Citation style for this article: Walker NF, Brown CS, Youkee D, Baker P, Williams N, Kalawa A, Russell K, Samba AF, Bentley N, Koroma F, King MB, Parker BE, Thompson M, Boyles T, Healey B, Kargbo B, Bash-Taqi D, Simpson AJ, Kamara A, Kamara TB, Lado M, Johnson O, Brooks T. Evaluation of a point-of-care blood test for identification of Ebola virus disease at Ebola holding units, Western Area, Sierra Leone, January to February 2015. Euro Surveill. 2015;20(12):pii=21073. Article DOI:
Date of submission: 16 March 2015

Current Ebola virus disease (EVD) diagnosis relies on reverse transcription-PCR (RT-PCR) technology, requiring skilled laboratory personnel and technical infrastructure. Lack of laboratory diagnostic capacity has led to diagnostic delays in the current West African EVD outbreak of 2014 and 2015, compromising outbreak control. We evaluated the diagnostic accuracy of the EVD bedside rapid diagnostic antigen test (RDT) developed by the United Kingdom’s Defence Science and Technology Laboratory, compared with Ebola virus RT-PCR, in an operational setting for EVD diagnosis of suspected cases admitted to Ebola holding units in the Western Area of Sierra Leone. From 22 January to 16 February 2015, 138 participants were enrolled. EVD prevalence was 11.5%. All EVD cases were identified by a positive RDT with a test line score of 6 or more, giving a sensitivity of 100% (95% confidence interval (CI): 78.2–100). The corresponding specificity was high (96.6%, 95% CI: 91.3–99.1). The positive and negative predictive values for the population prevalence were 79.0% (95% CI: 54.4–93.8) and 100% (95% CI: 96.7–100), respectively. These results, if confirmed in a larger study, suggest that this RDT could be used as a ‘rule-out’ screening test for EVD to improve rapid case identification and resource allocation.


More than one year after the first human-to-human transmission, the largest Ebola virus disease (EVD) outbreak continues in West Africa, with an estimated 24,701 cases reported and 10,194 deaths by 15 March 2015 [1]. To date, Sierra Leone is the most severely affected country.

Case identification is essential for effective EVD control and rapid case detection is critical for rationalisation of resources and implementation of early treatment interventions [2]. A locally adapted EVD clinical case definition allows suspected cases to be identified and isolated in Ebola holding units (EHU), but this alone is inadequate to reliably differentiate EVD cases from patients with other conditions that mimic EVD presentation [3]. A confirmed EVD diagnosis is a prerequisite for transfer of a patient to an EVD treatment centre (ETC) to access EVD-specific care.
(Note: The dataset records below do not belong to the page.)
theorem execAsrcFsTimeout_good : ∀ a0 a1 a2 s, GoodO 311305 s (execAsrcFsTimeout a0 a1 a2 s) := by
  intro a0 a1 a2 s
  unfold execAsrcFsTimeout
  repeat' first
    | with_reducible exact Good.refl
    | with_reducible assumption
    | (extract_lets +onlyGivenNames x; (have ht : type_of% x = State := rfl); clear ht; refine GoodO.cut (x := x) ?_ ?_; (on_goal 1 => (unfold x; clear x)); (on_goal 2 => intro hx; clear_value x))
    | (extract_lets +onlyGivenNames x; (have ht : type_of% x = State := rfl); clear ht; refine Good.cut (x := x) ?_ ?_; (on_goal 1 => (unfold x; clear x)); (on_goal 2 => intro hx; clear_value x))
    | (extract_lets +onlyGivenNames x; clear_value x)
    | with_reducible apply GoodO.next
    | with_reducible apply GoodO.ite
    | with_reducible apply Good.ite
    | (with_reducible apply Good.foldl)
    | (with_reducible apply Good.foldl_snd)
    | (with_reducible apply Good.foldl_fst)
    | (intro x b h; try beta_reduce)
    | (with_reducible apply Good.step (State.ascLose_good ..))
    | (with_reducible apply Good.step (State.atRaw_good ..))
    | (with_reducible apply Good.step (State.setFeed_good ..))
    | exact rfl

theorem State.ascConfig_good : ∀ s a1 a2, Good 262145 s (State.ascConfig s a1 a2) := by
  intro s a1 a2
  unfold State.ascConfig
  repeat' first
    | with_reducible exact Good.refl
    | with_reducible assumption
    | with_reducible apply Good.ite
    | (with_reducible apply Good.step (State.setAsc_good ..))
    | (with_reducible apply Good.step (State.wr_good ..))
    | exact rfl

theorem State.voiceTile_good : ∀ s a1 a2 a3, Good 131073 s (State.voiceTile s a1 a2 a3).1 := by
  intro s a1 a2 a3
  unfold State.voiceTile
  repeat' first
    | with_reducible exact Good.refl
    | with_reducible assumption
    | (extract_lets +onlyGivenNames x; clear_value x)
    | (with_reducible apply Good.step (State.count_good ..))
    | dsimp -zeta only
    | exact rfl
    | (with_reducible apply Good.upd_vox)

theorem State.ascTile_good : ∀ s a1 a2, Good 131073 s (State.ascTile s a1 a2).1 := by
  intro s a1 a2
  unfold State.ascTile
  repeat' first
    | with_reducible exact Good.refl
    | with_reducible assumption
    | (extract_lets +onlyGivenNames x; clear_value x)
    | with_reducible apply Good.ite
    | with_reducible apply Good.ite_fst
    | (with_reducible apply Good.step (State.voiceTile_good ..))
    | (refine Good.fst ‹_› ?_)
    | dsimp -zeta only
    | exact rfl

theorem State.micEvent_good : ∀ s a1 a2, Good 9667870721 s (State.micEvent s a1 a2) := by
  intro s a1 a2
  unfold State.micEvent
  repeat' first
    | with_reducible exact Good.refl
    | with_reducible assumption
    | (extract_lets +onlyGivenNames x; (have ht : type_of% x = State := rfl); clear ht; refine Good.cut (x := x) ?_ ?_; (on_goal 1 => (unfold x; clear x)); (on_goal 2 => intro hx; clear_value x))
    | (extract_lets +onlyGivenNames x; clear_value x)
    | (with_reducible apply Good.foldl)
    | (with_reducible apply Good.foldl_snd)
    | (with_reducible apply Good.foldl_fst)
    | (intro x b h; try beta_reduce)
    | (with_reducible apply Good.step (State.eventOps_good ..))
    | (with_reducible apply Good.step (State.eventTo_good ..))
    | (with_reducible apply Good.step (State.tallyLog_good ..))
    | (with_reducible refine Good.when (fun y hy => ?_) ?_)
    | exact rfl
    | split

theorem State.micGates_good : ∀ s a1 a2, Good 2048 s (State.micGates s a1 a2) := by
  intro s a1 a2
  unfold State.micGates
  repeat' first
    | with_reducible exact Good.refl
    | with_reducible assumption
    | (with_reducible apply Good.foldl)
    | (with_reducible apply Good.foldl_snd)
    | (with_reducible apply Good.foldl_fst)
    | (intro x b h; try beta_reduce)
    | (with_reducible apply Good.step (State.later_good ..))
    | exact rfl

theorem State.setPtt_good : ∀ s a1 a2, Good 9667872769 s (State.setPtt s a1 a2) := by
  intro s a1 a2
  unfold State.setPtt
  repeat' first
    | with_reducible exact Good.refl
    | with_reducible assumption
    | (extract_lets +onlyGivenNames x; (have ht : type_of% x = State := rfl); clear ht; refine Good.cut (x := x) ?_ ?_; (on_goal 1 => (unfold x; clear x)); (on_goal 2 => intro hx; clear_value x))
    | with_reducible apply Good.ite
    | (with_reducible apply Good.step (State.flag_good ..))
    | (with_reducible apply Good.step (State.micEvent_good ..))
    | (with_reducible apply Good.step (State.micGates_good ..))
    | (with_reducible apply Good.step (State.wr_good ..))
    | exact rfl

theorem State.dropPtt_good : ∀ s a1, Good 9667872769 s (State.dropPtt s a1) := by
  intro s a1
  unfold State.dropPtt
  repeat' first
    | with_reducible exact Good.refl
    | with_reducible assumption
    | with_reducible apply Good.ite
    | (with_reducible apply Good.step (State.setPtt_good ..))
    | exact rfl

theorem State.micClear_good : ∀ s a1, Good 9667870721 s (State.micClear s a1) := by
  intro s a1
  unfold State.micClear
  repeat' first
    | with_reducible exact Good.refl
    | with_reducible assumption
    | with_reducible apply Good.ite
    | (with_reducible apply Good.step (State.flag_good ..))
    | (with_reducible apply Good.step (State.micEvent_good ..))
    | (with_reducible apply Good.step (State.wr_good ..))
    | exact rfl

theorem State.micUnplug_good : ∀ s a1, Good 9667872769 s (State.micUnplug s a1) := by
  intro s a1
  unfold State.micUnplug
  repeat' first
    | with_reducible exact Good.refl
    | with_reducible assumption
    | (extract_lets +onlyGivenNames x; clear_value x)
    | (with_reducible apply Good.step (State.dropPtt_good ..))
    | (with_reducible apply Good.step (State.flag_good ..))
    | (with_reducible apply Good.step (State.micClear_good ..))
    | (with_reducible apply Good.step (State.micEvent_good ..))
    | (with_reducible refine Good.when (fun y hy => ?_) ?_)
    | (with_reducible apply Good.step (State.wr_good ..))
    | exact rfl

theorem State.micStop_good : ∀ s a1, Good 9668397057 s (State.micStop s a1) := by
  intro s a1
  unfold State.micStop
  repeat' first
    | with_reducible exact Good.refl
    | with_reducible assumption
    | (extract_lets +onlyGivenNames x; clear_value x)
    | (with_reducible apply Good.step (State.micUnplug_good ..))
    | (with_reducible apply Good.step (State.setMic_good ..))
    | (with_reducible apply Good.step (State.wr_good ..))
    | exact rfl

theorem State.micGain_good : ∀ s a1 a2, Good 524289 s (State.micGain s a1 a2) := by
  intro s a1 a2
  unfold State.micGain
  repeat' first
    | with_reducible exact Good.refl
    | with_reducible assumption
    | (extract_lets +onlyGivenNames x; (have ht : type_of% x = State := rfl); clear ht; refine Good.cut (x := x) ?_ ?_; (on_goal 1 => (unfold x; clear x)); (on_goal 2 => intro hx; clear_value x))
    | (extract_lets +onlyGivenNames x; clear_value x)
    | with_reducible apply Good.ite
    | (with_reducible apply Good.step (State.setMic_good ..))
    | (with_reducible apply Good.step (State.wr_good ..))
    | exact rfl

theorem State.micApply_good : ∀ s a1, Good 1 s (State.micApply s a1) := by
  intro s a1
  unfold State.micApply
  repeat' first
    | with_reducible exact Good.refl
    | with_reducible assumption
    | (with_reducible apply Good.step (State.wr_good ..))
    | exact rfl

theorem State.micConfig_good : ∀ s a1 a2, Good 9668397057 s (State.micConfig s a1 a2) := by
  intro s a1 a2
  unfold State.micConfig
  repeat' first
    | with_reducible exact Good.refl
    | with_reducible assumption
    | (extract_lets +onlyGivenNames x; (have ht : type_of% x = State := rfl); clear ht; refine Good.cut (x := x) ?_ ?_; (on_goal 1 => (unfold x; clear x)); (on_goal 2 => intro hx; clear_value x))
    | (extract_lets +onlyGivenNames x; clear_value x)
    | with_reducible apply Good.ite
    | (with_reducible apply Good.step (State.micStop_good ..))
    | (with_reducible apply Good.step (State.wr_good ..))
    | exact rfl

theorem execMicZeroCrossing_good : ∀ a0 a1 a2 s, GoodO 1 s (execMicZeroCrossing a0 a1 a2 s) := by
  intro a0 a1 a2 s
  unfold execMicZeroCrossing
  repeat' first
    | with_reducible exact Good.refl
    | with_reducible assumption
    | with_reducible apply GoodO.next
    | with_reducible apply GoodO.ite
    | with_reducible apply Good.ite
    | (with_reducible apply Good.step (State.micApply_good ..))
    | exact rfl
All patients meeting the suspected case definition require isolation, laboratory sampling and diagnostic testing. For such patients, a negative EVD result is required before admission into general healthcare.

Current EVD diagnosis relies on reverse transcription-PCR (RT-PCR) technology [4]. This test is highly sensitive and specific but requires skilled laboratory personnel and technical infrastructure [5]. In the early months of the current West African outbreak, these personnel and infrastructure were largely absent locally. As the EVD response has grown, laboratory infrastructure in the region has improved, but this may not be sustainable in the long term or available at the onset of future outbreaks. In addition, the current EVD diagnostic pathway has cost, resource and safety implications relating to venous blood sampling inside the EHU, timely transport of samples to the EVD diagnostic laboratory, potential for labelling error, and rapid relay of results [6].

One immunofiltration antigen-based assay developed in the mid-2000s has been tested on field specimens from 2003, but is not yet available in routine clinical practice and requires a photometer for analysis [7].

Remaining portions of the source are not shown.